theorem InFlight.inv_gotMsg {key msg : List (Nat × Byte)} {o : Nat} (b : Byte) (hp : j.phase = .read key msg)
    (hr : readsMsg i = true) (hu : j.unparsed o = true) (hn : hasByte msg o = false) :
    (s.setJob (j.gotMsg o b)).inv = true := by
  obtain ⟨-, hread⟩ := Job.phaseOk_read h.phaseOk hp
  obtain ⟨hlt, hk, -, hkey, hmsg⟩ := (Job.readOk_iff _ _ _ _).1 hread
  have hgot : j.gotMsg o b = { j with phase := .read key ((o, b) :: msg) } := by simp only [Job.gotMsg, hp]
  rw [hgot]
  refine h.inv_issue rfl (Job.phaseOk_setRead h.phaseOk hp ?_)
  exact (Job.readOk_iff _ _ _ _).2 ⟨hlt, hk, by simp [hr], hkey, Job.placesOk_cons b hmsg hu hn⟩

/-- A digest byte is written, or the write meets an error. -/
theorem InFlight.safe_performWrite {left : List Nat} {seen o : Nat} (hp : j.phase = .write left seen) (ho : o ∈ left) :
    safe s (performWrite i j o s) := by
  obtain ⟨hi, hleft, hf⟩ := Job.phaseOk_write h.phaseOk hp
  have hwf := h.wf
  have ho64 : o < 64 := by
    simp only [leftOk, Bool.and_eq_true, List.all_eq_true, decide_eq_true_eq] at hleft
    exact hleft.1 o ho
  unfold performWrite
  split
  · cases i with
    | std | stdInc | run => exact safe_of_endsFrom hwf (failStore_ends hf)
    | _ => simp at hi
  · have hwrote : j.wrote o s.dirty.length = { j with phase := .write (left.erase o) s.dirty.length } := by
      simp only [Job.wrote, hp]
    rw [hwrote]
    refine h.inv_setJob rfl ?_ rfl rfl rfl rfl (Memory.wf_write _ (by simp; omega) hwf)
    exact (Job.phaseOk_congr _ i rfl rfl rfl rfl rfl rfl rfl).trans
      (Job.phaseOk_setWrite h.phaseOk hp (leftOk_erase o hleft))

theorem InFlight.settleLate (seen : Nat) : InFlight i j (s.settleLate i seen) :=
  ⟨State.inv_settleLate i seen h.inv, by simpa using h.job, h.decodes⟩

theorem InFlight.safe_answerCommand (a : Access) : safe s (answerCommand i j a s) := by
  unfold answerCommand
  split
  case isFalse => exact h.inv
  case isTrue hiss =>
    cases hp : j.phase with
    | start => simp [Job.issued, hp] at hiss
    | read key msg =>
      cases a with
      | digest o => simp [Job.issued, hp] at hiss
      | key o =>
        simp only [Job.issued, hp, Bool.and_eq_true, Bool.not_eq_true'] at hiss
        simp only [perform]
        split
        · exact h.safe_failRead hp
        · exact h.inv_gotKey _ hp hiss.1.1 hiss.1.2 hiss.2
      | msg o =>
        simp only [Job.issued, hp, Bool.and_eq_true, Bool.not_eq_true'] at hiss
        simp only [perform]
        split
        · exact h.safe_failRead hp
        · exact h.inv_gotMsg _ hp hiss.1.1 hiss.1.2 hiss.2
    | write left seen =>
      cases a with
      | key o | msg o => simp [Job.issued, hp] at hiss
      | digest o =>
        simp only [Job.issued, hp, List.contains_iff_mem] at hiss
        exact safe_congr (s.settleLate_platform i j.seen) ((h.settleLate j.seen).safe_performWrite hp hiss)

end

/-! ### The steps of the machine -/

theorem safe_self {s : State} (h : s.inv = true) : safe s (.next s) := h

theorem wf_of_inv {s : State} (h : s.inv = true) : Memory.wf s.mem = true := ((State.inv_iff s).1 h).1

theorem safe_tick {s : State} (h : s.inv = true) : safe s (tick s) := by
  unfold tick
  cases hj : s.job with
  | none => exact safe_self h
  | some j =>
    dsimp only
    cases hd : decode j.word with
    | command i => exact InFlight.safe_tickCommand ⟨h, hj, hd⟩
    | illegal w => exact safe_raise .illegal (wf_of_inv h)

theorem safe_answer {s : State} (a : Access) (h : s.inv = true) : safe s (answer a s) := by
  unfold answer
  cases hj : s.job with
  | none => exact safe_self h
  | some j =>
    dsimp only
    cases hd : decode j.word with
    | command i => exact InFlight.safe_answerCommand ⟨h, hj, hd⟩ a
    | illegal w => exact safe_self h

theorem safe_runWord {s : State} (c : Word) (h : s.inv = true) : safe s (runWord c s) := by
  unfold runWord
  cases decode c with
  | command i => exact safe_exec i (wf_of_inv h)
  | illegal w => exact safe_raise .illegal (wf_of_inv h)

theorem safe_advance {s : State} {j : Job} (h : s.inv = true) (hj : s.job = some j) : safe s (advance j s) := by
  unfold advance
  cases hd : decode j.word with
  | illegal w => exact safe_raise .illegal (wf_of_inv h)
  | command i =>
    have hfl : InFlight i j s := ⟨h, hj, hd⟩
    dsimp only
    cases j.nextAccess i with
    | some a => exact hfl.safe_answerCommand a
    | none => exact hfl.safe_tickCommand

theorem safe_coreStep {s : State} (h : s.inv = true) : safe s (coreStep s) := by
  unfold coreStep
  cases hj : s.job with
  | none => exact safe_self h
  | some j =>
    dsimp only
    cases j.phase with
    | start => exact safe_runWord j.word h
    | read key msg | write left seen => exact safe_advance h hj

/-! ### The outside world -/

/-- What a reset finds of a digest write: nothing, races on its range alone, or the write cut short. -/
inductive Abandoned (s : State) : Prop
  | untouched (h : s.abandon = s)
  | settled (h : s.abandon = s.settleDigest)
  | cut {i : Instr} {j : Job} {left : List Nat} {seen : Nat} (hj : s.job = some j) (hd : decode j.word = .command i)
      (hp : j.phase = .write left seen) (h : s.abandon = (s.settleLate i seen).cutDigest)

theorem abandoned (s : State) : Abandoned s := by
  cases hj : s.job with
  | none => exact .untouched (by simp only [State.abandon, hj])
  | some j =>
    cases hd : decode j.word with
    | illegal w => exact .untouched (by simp only [State.abandon, hj, hd])
    | command i =>
      cases i with
      | std | stdInc | run =>
        cases hp : j.phase with
        | start | read key msg => exact .settled (by simp only [State.abandon, hj, hd, hp])
        | write left seen => exact .cut hj hd hp (by simp only [State.abandon, hj, hd, hp, State.settleLate])
      | _ => exact .untouched (by simp only [State.abandon, hj, hd])

/-- What a reset leaves of memory is canonical: the digest write it may cut short was admitted. -/
theorem wf_abandon {s : State} (h : s.inv = true) : Memory.wf s.abandon.mem = true := by
  have hwf := wf_of_inv h
  obtain heq | heq | @⟨i, j, left, seen, hj, hd, hp, heq⟩ := abandoned s <;> rw [heq]
  · exact hwf
  · exact State.settleDigest_mem_wf s hwf
  · obtain ⟨-, -, hfits⟩ := Job.phaseOk_write (InFlight.phaseOk ⟨h, hj, hd⟩) hp
    refine wf_cutDigest ?_ (by simpa using hwf)
    rwa [State.digestRange_congr (s := s) (by simp)]

theorem inv_resetCore {s : State} (h : s.inv = true) : (resetCore s).inv = true :=
  State.inv_of_idle (wf_abandon h) (by simp [resetCore]) rfl rfl rfl

theorem inv_accept {s : State} (h : s.inv = true) (c : Word) : (s.accept c).inv = true := by
  refine (State.inv_iff _).2 ⟨by simpa using wf_of_inv h, by simp, ?_⟩
  have hok : (⟨c, 0, 0, .start⟩ : Job).ok (s.accept c) = true := by
    unfold Job.ok
    cases decode c with
    | illegal w => simp
    | command i => cases i <;> simp [Job.phaseOk]
  simp [State.jobInv, hok]

/-- A host write to a plain register reaches the pointers and lengths of an idle core alone. -/
theorem inv_setReg {s : State} (h : s.inv = true) (hb : s.busy = false) (r : Reg) (v : Word) :
    (s.setReg r v).inv = true := by
  obtain ⟨hj, hd⟩ := State.inv_idle h hb
  obtain ⟨hwf, herr, -⟩ := (State.inv_iff s).1 h
  cases r <;> exact State.inv_of_idle hwf herr hb hj hd

/-- A host read moves the port's answer and the draws alone. -/
theorem hostRead_eq (addr size : Nat) (s : State) :
    ∃ w f, hostRead addr size s = { s with rdata := w, free := f } := by
  unfold hostRead readOffset
  split_ifs
  · split
    · split_ifs
      · exact ⟨_, _, rfl⟩
      · exact ⟨_, s.free, rfl⟩
    · exact ⟨_, s.free, rfl⟩
  · exact ⟨_, _, rfl⟩
  · exact ⟨s.rdata, s.free, rfl⟩

/-- An idle core's registers other than CTRL, STATUS and CMD are plainly written, the read-only ones not at all. -/
theorem writeOffset_of_idle {s : State} {r : Reg} (v : Word) (hb : s.busy = false)
    (hr : r ∉ [Reg.ctrl, .status, .cmd]) : writeOffset r.offset v s = s.setReg r v := by
  unfold writeOffset
  rw [regAt_offset]
  cases r <;> simp [hb, State.setReg] at hr ⊢

/-- What a write at an aligned offset of the window does, by the state of the core (R32 to R57). -/
theorem writeOffset_cases {off : Nat} (v : Word) (s : State) (ha : off % 4 = 0) :
    writeOffset off v s = s ∨
    (off = 0x004 ∧ writeOffset off v s = writeCtrl v s) ∨
    (off = 0x008 ∧ writeOffset off v s = writeStatus v s) ∨
    (off = 0x00C ∧ s.busy = false ∧ writeOffset off v s = s.accept v) ∨
    (off ∉ [0x000, 0x004, 0x008] ∧ s.busy = true ∧ writeOffset off v s = s.lost) ∨
    (s.busy = false ∧ ∃ r, writeOffset off v s = s.setReg r v) := by
  by_cases hid : off = 0x000
  · subst hid; exact .inl rfl
  by_cases hctrl : off = 0x004
  · subst hctrl; exact .inr (.inl ⟨rfl, rfl⟩)
  by_cases hstatus : off = 0x008
  · subst hstatus; exact .inr (.inr (.inl ⟨rfl, rfl⟩))
  cases hb : s.busy with
  | true =>
    exact .inr (.inr (.inr (.inr (.inl ⟨by simp [hid, hctrl, hstatus], rfl,
      writeOffset_of_busy v hb ha hid hctrl hstatus⟩))))
  | false =>
    cases hr : regAt off with
    | none => exact .inl (by simp [writeOffset, hr, hb])
    | some r =>
      obtain rfl := offset_of_regAt ha hr
      cases r with
      | id => exact absurd rfl hid
      | ctrl => exact absurd rfl hctrl
      | status => exact absurd rfl hstatus
      | cmd => exact .inr (.inr (.inr (.inl ⟨rfl, rfl, by simp [writeOffset, hb]⟩)))
      | _ => exact .inr (.inr (.inr (.inr (.inr ⟨rfl, _, writeOffset_of_idle v hb (by simp)⟩))))

/-- What a host write on the bus does: nothing, or the effect of an aligned offset of the window. -/
theorem hostWrite_cases (addr size : Nat) (v : Word) (s : State) :
    hostWrite addr size v s = s ∨
    ∃ off < 0x200, off % 4 = 0 ∧ size = 4 ∧ addr = s.platform.mmioBase + off ∧
      hostWrite addr size v s = writeOffset off v s := by
  unfold hostWrite
  split
  case isFalse => exact .inl rfl
  case isTrue h =>
    simp only [State.inWindow, State.windowOffset, portAccess, Config.windowBytes_eq, Bool.and_eq_true,
      decide_eq_true_eq, beq_iff_eq] at h ⊢
    exact .inr ⟨addr - s.platform.mmioBase, by omega, h.2.2, h.2.1, by omega, rfl⟩

theorem inv_writeCtrl {s : State} (v : Word) (h : s.inv = true) : (writeCtrl v s).inv = true := by
  unfold writeCtrl
  split
  · exact inv_resetCore h
  · exact State.inv_congr h rfl rfl rfl rfl rfl rfl rfl rfl id rfl rfl rfl (wf_of_inv h) fun hd _ => hd

theorem inv_hostWrite {s : State} (addr size : Nat) (v : Word) (h : s.inv = true) :
    (hostWrite addr size v s).inv = true := by
  have hwf := wf_of_inv h
  obtain heq | ⟨off, -, ha, -, -, heq⟩ := hostWrite_cases addr size v s <;> rw [heq]
  · exact h
  obtain heq | ⟨-, heq⟩ | ⟨-, heq⟩ | ⟨-, -, heq⟩ | ⟨-, -, heq⟩ | ⟨hb, r, heq⟩ := writeOffset_cases v s ha <;> rw [heq]
  · exact h
  · exact inv_writeCtrl v h
  · exact State.inv_congr h rfl rfl rfl rfl rfl rfl rfl rfl (fun hd => by simp [writeStatus, hd]) rfl rfl rfl
      hwf fun hd _ => hd
  · exact inv_accept h v
  · exact State.inv_congr h rfl rfl rfl rfl rfl rfl rfl rfl id rfl rfl rfl hwf fun hd _ => hd
  · exact inv_setReg h hb r v

theorem inv_hostRead {s : State} (addr size : Nat) (h : s.inv = true) : (hostRead addr size s).inv = true := by
  obtain ⟨w, f, heq⟩ := hostRead_eq addr size s
  rw [heq]
  exact State.inv_congr h rfl rfl rfl rfl rfl rfl rfl rfl id rfl rfl rfl (wf_of_inv h) fun hd _ => hd

/-- A store of another agent is to a 32-bit address, and counts as a race in a busy period alone. -/
theorem inv_memWrite {s : State} (a : Word) (b : Byte) (h : s.inv = true) : (memWrite a b s).inv = true :=
  State.inv_congr h rfl rfl rfl rfl rfl rfl rfl rfl id rfl rfl rfl (Memory.wf_write b a.isLt (wf_of_inv h))
    fun hd hb => by simp [memWrite, hd, hb]

theorem inv_setErrorMap {s : State} (rd wr : List Region) (h : s.inv = true) : (setErrorMap rd wr s).inv = true :=
  State.inv_congr h rfl rfl rfl rfl rfl rfl rfl rfl id rfl rfl rfl (wf_of_inv h) fun hd _ => hd

theorem safe_handle {s : State} (e : Event) (h : s.inv = true) : safe s (handle e s) := by
  cases e with
  | hostWrite addr size v => exact inv_hostWrite addr size v h
  | hostRead addr size => exact inv_hostRead addr size h
  | hardReset => exact inv_resetCore h
  | memWrite a b => exact inv_memWrite a b h
  | errorMap rd wr => exact inv_setErrorMap rd wr h
  | tick => exact safe_tick h
  | answer a => exact safe_answer a h
  | core => exact safe_coreStep h

theorem safe_step {s : State} (h : s.inv = true) : safe s (step s) := by
  unfold step stepEvent
  split
  · exact safe_coreStep h
  · refine safe_congr (u := { s with inputs := _ }) rfl (safe_handle _ ?_)
    exact State.inv_congr h rfl rfl rfl rfl rfl rfl rfl rfl id rfl rfl rfl (wf_of_inv h) fun hd _ => hd

end Sys2Proof.Claims
end

section
/-! The statements about the invariant of every step (spec/10_state.md R37, R40, R60). -/

namespace Sys2Proof.Claims

open Sys2Proof.Machine

/-- Settles O52: the machine's step is an input or the sequencer's move, and `safe` holds of each. -/
theorem stepKeepsInvariant : Obligations.StepKeepsInvariant := by
  intro s t hinv hstep
  have hsafe := safe_step hinv
  rwa [hstep] at hsafe

/-- Settles O54, by the same walk. -/
theorem noStepStopsTheCore : Obligations.NoStepStopsTheCore := by
  intro s hinv
  have hsafe := safe_step hinv
  refine ⟨fun f hf => ?_, fun q hq => ?_⟩
  · rwa [hf] at hsafe
  · rwa [hq] at hsafe

/-- Settles O53: State.reset is idle, with empty memory and ERR 0. -/
theorem resetMeetsInvariant : Obligations.ResetMeetsInvariant :=
  State.inv_of_idle rfl (by decide) rfl rfl rfl

end Sys2Proof.Claims
end

section
/-!
SUPPORT. The checks of the commands (spec/43_driver.md R201, 60_exceptions.md R246, 20_memory.md R87), said once: what the
vetting of a command's ranges makes of it, and which memory a command that fails a check leaves.
-/

namespace Sys2Proof.Claims

open Sys2Proof.Machine

/-- The state a command that fails a check is completed from: what other agents wrote where STD or RUN would have put its
digest is settled (log 8). -/
def checked (i : Instr) (s : State) : State := if i ∈ [Instr.std, .stdInc, .run] then s.settleDigest else s

/-- What vetting with answer `a` makes of a command: RANGE from the state `past`, the refusal, or an end of its own. -/
structure VettedAs (a : Admission) (past : State) (o : Host.Outcome State Fault Refusal) : Prop where
  pastTop : a = .pastTop → o = raise .range past
  device : a = .device → o = .refused .sideEffectBuffer
  clear : a = .clear → ∃ e u, o = raise e u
# # # # #
_What this task involves_
Take the records above and return, word for word, only the lines that fall from the line with "exact .inr (.inl ⟨rfl, rfl⟩)" to the line with "cases hr : regAt off with", both of them included.

_Result_
  · subst hctrl; exact .inr (.inl ⟨rfl, rfl⟩)
  by_cases hstatus : off = 0x008
  · subst hstatus; exact .inr (.inr (.inl ⟨rfl, rfl⟩))
  cases hb : s.busy with
  | true =>
    exact .inr (.inr (.inr (.inr (.inl ⟨by simp [hid, hctrl, hstatus], rfl,
      writeOffset_of_busy v hb ha hid hctrl hstatus⟩))))
  | false =>
    cases hr : regAt off with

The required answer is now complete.